• WHAT IS REQUIRED
Search the data for the string "flagOff", and report each line where it is found.
[Opening THE DATA section]
/-- R183, R371, R376-R380, R384, R387, R388, R390: the sender of Dovetail. The model's choices: that a release settles once its four
copies are sent and no GAP has withdrawn them (log entry 73), how a command waits in its channel (106), and that an event of a channel
with two unsettled epochs concerns a free one of those it can concern (119). -/
def Obligations.DovetailSenderFollowsItsChannel : Prop :=
  ∀ (ws ss : SemId) (g : GangId) (ch : BitVec 12) (dev : BitVec 22) (win : BitVec 16) (woff flag : BitVec 32) (spa len : BitVec 13)
      (pk : DvPacket) (f : Flight) (s : State),
    let me := chanKey s.me.gangOf ch
    let c := s.chan me
    let q := f.prog
    let n := packetsOf len.toNat
    let chans (t : State) (k : Nat) (x : Channel) : Prop := ∀ j, t.chan j = if j = k then x else s.chan j
    let fault (h : Flight) : Flight := { h with st := .done, codes := { h.codes with dvFault := true } }
    let unit (i : Instr) (h : Flight) (P : State → Prop) : Prop :=
      Does i s (fun t => t.me.c.flight = some h ∧ t.me.s = s.me.s ∧ t.mem = s.mem ∧ t.me.spad = s.me.spad ∧ P t)
    let same (t : State) : Prop := t.dv = s.dv
    let key := chanKey g ch
    let x := s.chan key
    let calm := s.dv.held = [] ∧ s.dv.errFlags = [] ∧ ∀ e, e ∈ s.dv.chans → ∀ z, z ∈ e.2.epochs → z.replay = false
    let gone := s.dv.sent.erase pk
    let sends (t : State) (l : List DvPacket) : Prop := Sends s s.dv.sent l t.dv.sent
    let answers (t : State) (l : List DvPacket) : Prop := Sends s gone l t.dv.sent
    let issues (i : Instr) (P : State → Flight → Prop) : Prop :=
      Does i s (fun t => ∃ h, t.me.c.flight = some h ∧ h.st = .issued ∧ h.prog = 0 ∧ h.codes.illegal = false ∧ P t h)
    let still (y : Channel) := ∀ z, z ∈ y.epochs → z.ripe = false
    let once (y : Channel) (b : BitVec 2) := (y.epochs.filter (fun z => z.num == b)).length ≤ 1
    let free (w : SemId) := s.me.flight .c = none ∧ s.budget = 1 ∧ NoTwin s s.curN ∧
      (w = 0#6 ∨ s.me.ahead w .c < (s.me.sem w.toNat).count.toNat)
    let cmds := [Instr.dvw ws ss ch woff spa len, .dvrel ws ss ch woff flag, .dvshut ws ss ch]
    (free ws → (c.pend ≠ none → ∀ i, i ∈ Instr.dvopen ws ss ch dev win :: cmds → Does i s (fun t => same t ∧
        ∃ h, t.me.c.flight = some h ∧ h.cmd = i ∧ h.st = .decoded)) ∧
      (c.pend = none → c.st ≠ .opened → ∀ i, i ∈ cmds →
        issues i (fun t h => h.codes.dvFault = true ∧ h.dv = none ∧ h.ser = none ∧ same t)) ∧
      (c.pend = none → c.st = .opened →
        let e := c.epoch c.openEpoch
        let jo := (s.me.step.map (fun y => (y.jigId, y.ordinal))).getD (0, 0)
        let d : DvDesc := ⟨s.curN, s.me.panel.rank.toNat, jo.1, jo.2, 512 * spa.toNat, len.toNat, woff.toNat, n⟩
        let e1 : Epoch := { e with released := true, flagOff := woff.toNat, flag := flag, ser := c.next }
        (e.log.length < 256 → e.count + n ≤ 2 ^ 31 → issues (.dvw ws ss ch woff spa len) (fun t h =>
          h.dv = some c.openEpoch ∧ h.ser = some c.life ∧ h.codes.dvFault = false ∧ t.dv.sent = s.dv.sent ∧
          (t.chan me).epoch c.openEpoch = { e with log := e.log ++ [d], count := e.count + n } ∧
          (t.chan me).st = .opened ∧ (t.chan me).openEpoch = c.openEpoch ∧
          ∀ b : BitVec 2, b ≠ c.openEpoch → (t.chan me).epoch b = c.epoch b)) ∧
        (256 ≤ e.log.length ∨ 2 ^ 31 < e.count + n → Does (.dvw ws ss ch woff spa len) s (fun t =>
          (∃ h, t.me.c.flight = some h ∧ h.st = .done ∧ h.codes.illegal = true) ∧ same t)) ∧
        (still c → 2 ≤ c.unsettled.length → issues (.dvrel ws ss ch woff flag) (fun t h => h.ser = some c.next ∧
          t.dv.sent = s.dv.sent ∧ chans t me { c with next := c.next + 1, pend := some (c.next, .rel woff.toNat flag) })) ∧
        (still c → once c c.openEpoch → c.unsettled.length < 2 → issues (.dvrel ws ss ch woff flag) (fun t h =>
          h.ser = some c.next ∧ (t.chan me).st = .opened ∧ (t.chan me).pend = none ∧ (t.chan me).openEpoch = c.openEpoch + 1#2 ∧
          (∀ b : BitVec 2, b ≠ c.openEpoch → (t.chan me).epoch b = c.epoch b) ∧
          (e1.ripe = false → t.dv.sent = s.dv.sent ∧ (t.chan me).epoch c.openEpoch = e1) ∧
          (e1.ripe = true → sends t [{
              ty := .release
              epoch := c.openEpoch
              gen := BitVec.ofNat 4 e.gen
              slot := c.slot
              dst := c.dev
              src := Config.deviceId
              win := c.win
              off := BitVec.ofNat 64 woff.toNat
              count := BitVec.ofNat 32 e.count
              value := flag
              data := []
              poisoned := []
              intact := true }] ∧
            (t.chan me).epoch c.openEpoch = { e1 with copies := 1, busy := false }))) ∧
        (c.unsettled = [] → e.sent = e.count → issues (.dvshut ws ss ch) (fun t h => h.ser = some c.next ∧
          sends t [packetTo .shut c.dev c.slot c.win] ∧
          chans t me { c with st := .shutting, sends := 1, next := c.next + 1, ctl := c.next })) ∧
        (still c → c.unsettled ≠ [] ∨ e.sent ≠ e.count → issues (.dvshut ws ss ch) (fun t h => h.ser = some c.next ∧
          t.dv.sent = s.dv.sent ∧ chans t me { c with next := c.next + 1, pend := some (c.next, .shut) }))) ∧
      (c.pend = none → c.st = .closed ∨ c.st = .faulted → issues (.dvopen ws ss ch dev win) (fun t h => h.ser = some c.next ∧
        h.codes.dvFault = false ∧ sends t [packetTo .openReq dev 0 win] ∧
        chans t me { st := .opening, win := win, dev := dev, sends := 1, next := c.next + 1, life := c.next, ctl := c.next,
                     ended := c.ended })) ∧
      (c.pend = none → c.st = .opening ∨ c.st = .opened ∨ c.st = .shutting →
        issues (.dvopen ws ss ch dev win) (fun t h => h.codes.dvFault = true ∧ h.ser = none ∧ same t))) ∧
    (AtUnit .c s f →
      (f.cmd = .dvw ws ss ch woff spa len →
        (∀ e, f.dv = some e → c.st = .opened → f.ser = some c.life → q < n → c.pend = none → still c → once c e →
          let a := 512 * spa.toNat + 4096 * q
          let m := min 4096 (512 * len.toNat - 4096 * q)
          let y : Epoch := { c.epoch e with sent := (c.epoch e).sent + 1 }
          let write : DvPacket := {
            ty := .write
            epoch := e
            gen := BitVec.ofNat 4 (c.epoch e).gen
            slot := c.slot
            dst := c.dev
            src := Config.deviceId
            win := c.win
            off := BitVec.ofNat 64 (woff.toNat + 4096 * q)
            count := 0
            value := 0
            data := s.me.spBytes a m
            poisoned := []
            intact := true }
          s.me.spClean a m → unit f.cmd (f.after n) (fun t =>
            (y.ripe = false → sends t [write] ∧ (t.chan me).epoch e = y) ∧
            (y.ripe = true → sends t [write, c.releasePacket y] ∧
              (t.chan me).epoch e = { y with copies := 1, busy := false }))) ∧
        (f.dv = none → unit f.cmd { f with st := .done } same) ∧
        (∀ e, f.dv = some e → c.st ≠ .opened ∨ f.ser ≠ some c.life → unit f.cmd (fault f) same)) ∧
      (f.cmd ∈ [.dvopen ws ss ch dev win, .dvrel ws ss ch woff flag, .dvshut ws ss ch] →
        (f.ser = none → unit f.cmd { f with st := .done } same) ∧
        (∀ m, f.ser = some m →
          (c.ended.find? (fun z => z.1 == m) = none → unit f.cmd f same) ∧
          (∀ z, c.ended.find? (fun z => z.1 == m) = some z → unit f.cmd { f with
              st := .done
              codes := { f.codes with
                dvFault := f.codes.dvFault || decide (z.2 = 8)
                overrun := f.codes.overrun || decide (z.2 = 7) } } (fun t =>
            t.dv.sent = s.dv.sent ∧ chans t me { c with ended := c.ended.filter (fun z => z.1 != m) }))))) ∧
    (calm → packetIntact pk = true → pk.dst = Config.deviceId → pk ∈ s.dv.arrived →
      (let l := s.dv.chans.filter (fun e => e.2.st == .opening && e.2.dev == pk.src && e.2.win == pk.win)
       pk.ty = .openAck → (l = [] → Does (.dvRecvOpenack pk) s (fun t => t.dv.sent = gone ∧ ∀ j, t.chan j = s.chan j)) ∧
        (l ≠ [] → Does (.dvRecvOpenack pk) s (fun t => t.dv.sent = gone ∧ t.mem = s.mem ∧ ∃ e, e ∈ l ∧
          let y := s.chan e.1
          chans t e.1 (if pk.count.toNat % 256 = 0 then
            { y with st := .opened, slot := pk.slot, tgap := pk.count.toNat / 256 % 65536, sends := 0,
                     ended := y.ended ++ [(y.ctl, 0)] }
            else { y with st := .faulted, sends := 0, ended := y.ended ++ [(y.ctl, 8)] })))) ∧
      (∀ k, pk.ty = .shutAck → s.channelOf pk.src pk.slot .shutting = some k → Does (.dvRecvShutack pk) s (fun t =>
        t.dv.sent = gone ∧ t.mem = s.mem ∧
        chans t k { s.chan k with st := .closed, sends := 0, ended := (s.chan k).ended ++ [((s.chan k).ctl, 0)] })) ∧
      (∀ k, pk.ty = .fault → (s.channelOf pk.src pk.slot .opened).or (s.channelOf pk.src pk.slot .shutting) = some k →
        let y := s.chan k
        let code := if pk.count.toNat = 2 then 7 else 8
        Does (.dvRecvFault pk) s (fun t => answers t [packetTo .faultAck pk.src pk.slot pk.win] ∧ t.mem = s.mem ∧
          (t.chan k).st = .faulted ∧ (t.chan k).epochs = [] ∧ (t.chan k).pend = none ∧
          (t.chan k).ended = y.ended ++ (if y.st = .opening ∨ y.st = .shutting then [(y.ctl, 8)] else []) ++
            y.unsettled.map (fun e => (e.ser, code)) ++ (match y.pend with
              | some (m, .rel _ _) => [(m, code)]
              | some (m, .shut) => [(m, 8)]
              | none => []) ∧
          ∀ j, j ≠ k → t.chan j = s.chan j)) ∧
      (∀ k y, s.channelOf pk.src pk.slot .opened = some k → (s.chan k).named pk = some y →
        (pk.ty = .busy → Does (.dvRecvBusy pk) s (fun t => t.dv.sent = gone ∧
          (t.chan k).epoch y.num = { y with busy := true })) ∧
        (pk.ty = .gap → (s.gang (k / 4096)).preempting = true ∨ (s.gang (k / 4096)).restoring = true →
          Does (.dvRecvGap pk) s (fun t => t.dv.sent = gone ∧
            (t.chan k).epoch y.num = { y with gen := y.gen + 1, copies := 0, busy := false, replay := true })) ∧
        (pk.ty = .gap → (s.gang (k / 4096)).preempting = false → (s.gang (k / 4096)).restoring = false → once (s.chan k) y.num →
          (∀ d, d ∈ y.log → s.cores.find? (fun e => d.task e.2) = none →
            ∀ v, v ∈ s.saved → ∀ z, z ∈ v.2 → d.task z.core = false) →
          let at_ (d : DvDesc) : Nat := ((s.cores.find? (fun e => d.task e.2)).map (fun e => e.1)).getD d.core
          (∀ d, d ∈ y.log → NoBuffer s (at_ d) ∧ NoTwin s (at_ d)) →
          (∀ d, d ∈ y.log → ∀ i, i < d.packets → (s.core (at_ d)).spClean (d.spa + 4096 * i) (payload d.len i)) →
          let z : Epoch := { y with gen := y.gen + 1, copies := 1, busy := false, replay := false }
          Does (.dvRecvGap pk) s (fun t =>
            answers t (y.log.flatMap (fun d => (List.range d.packets).map (fun i =>
              { (s.chan k).packet .write z with
                off := BitVec.ofNat 64 (d.woff + 4096 * i)
                data := (s.core (at_ d)).spBytes (d.spa + 4096 * i) (payload d.len i) })) ++ [(s.chan k).releasePacket z]) ∧
            t.mem = s.mem ∧ (t.chan k).epoch y.num = z)))) ∧
    (let stopped (y : Epoch) : Prop := y ∈ x.epochs ∧ y.busy = true
     let begun (y : Epoch) : Prop := y ∈ x.unsettled ∧ 1 ≤ y.copies ∧ y.copies < 4 ∧ y.busy = false
     let copied (y : Epoch) : Prop := y ∈ x.unsettled ∧ y.copies = 4 ∧ y.busy = false
     let without (y : Epoch) : Channel :=
       { x with epochs := x.epochs.filter (fun e => e.num != y.num), ended := x.ended ++ [(y.ser, 0)] }
     ((∃ y, stopped y) → x.st = .opened → Does (.dvBusyRestart g ch) s (fun t => ∃ y, stopped y ∧ sends t [x.releasePacket y] ∧
       (t.chan key).epoch y.num = { y with copies := 1, busy := false, replay := false })) ∧
     ((∃ y, begun y) → Does (.dvReleaseCopy g ch) s (fun t => ∃ y, begun y ∧ sends t [x.releasePacket y] ∧
       (t.chan key).epoch y.num = { y with copies := y.copies + 1 })) ∧
     ((∃ y, copied y) → still x → x.pend = none → Does (.dvSettle g ch) s (fun t => t.dv.sent = s.dv.sent ∧
       ∃ y, copied y ∧ chans t key (without y))) ∧
     (∀ m off v, (∃ y, copied y) → (∀ y, copied y → (without y).unsettled.length < 2) → x.pend = some (m, .rel off v) →
       Does (.dvSettle g ch) s (fun t => (∃ y, copied y ∧ (t.chan key).ended = x.ended ++ [(y.ser, 0)]) ∧
         (t.chan key).pend = none ∧ (t.chan key).openEpoch = x.openEpoch + 1#2 ∧
         ((t.chan key).epoch x.openEpoch).released = true ∧ ((t.chan key).epoch x.openEpoch).ser = m ∧
         ((t.chan key).epoch x.openEpoch).flagOff = off ∧ ((t.chan key).epoch x.openEpoch).flag = v)) ∧
     (∀ m, (∃ y, copied y) → (∀ y, copied y → (without y).unsettled = [] ∧
         ((without y).epoch x.openEpoch).sent = ((without y).epoch x.openEpoch).count) → x.pend = some (m, .shut) →
       Does (.dvSettle g ch) s (fun t => sends t [packetTo .shut x.dev x.slot x.win] ∧
         ∃ y, copied y ∧ chans t key { without y with st := .shutting, sends := 1, ctl := m, pend := none }))) ∧
    (x.st = .opening ∨ x.st = .shutting →
      (x.sends < 5 → Does (.dvControlResend (.chan g ch)) s (fun t => chans t key { x with sends := x.sends + 1 } ∧
        sends t [if x.st = .opening then packetTo .openReq x.dev 0 x.win else packetTo .shut x.dev x.slot x.win])) ∧
      (5 ≤ x.sends → Does (.dvControlResend (.chan g ch)) s (fun t => t.dv.sent = s.dv.sent ∧ (t.chan key).st = .faulted ∧
        (x.ctl, 8) ∈ (t.chan key).ended)))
[Closing THE DATA section]
• RESULT OF THIS EXERCISE
        let e1 : Epoch := { e with released := true, flagOff := woff.toNat, flag := flag, ser := c.next }
         ((t.chan key).epoch x.openEpoch).flagOff = off ∧ ((t.chan key).epoch x.openEpoch).flag = v)) ∧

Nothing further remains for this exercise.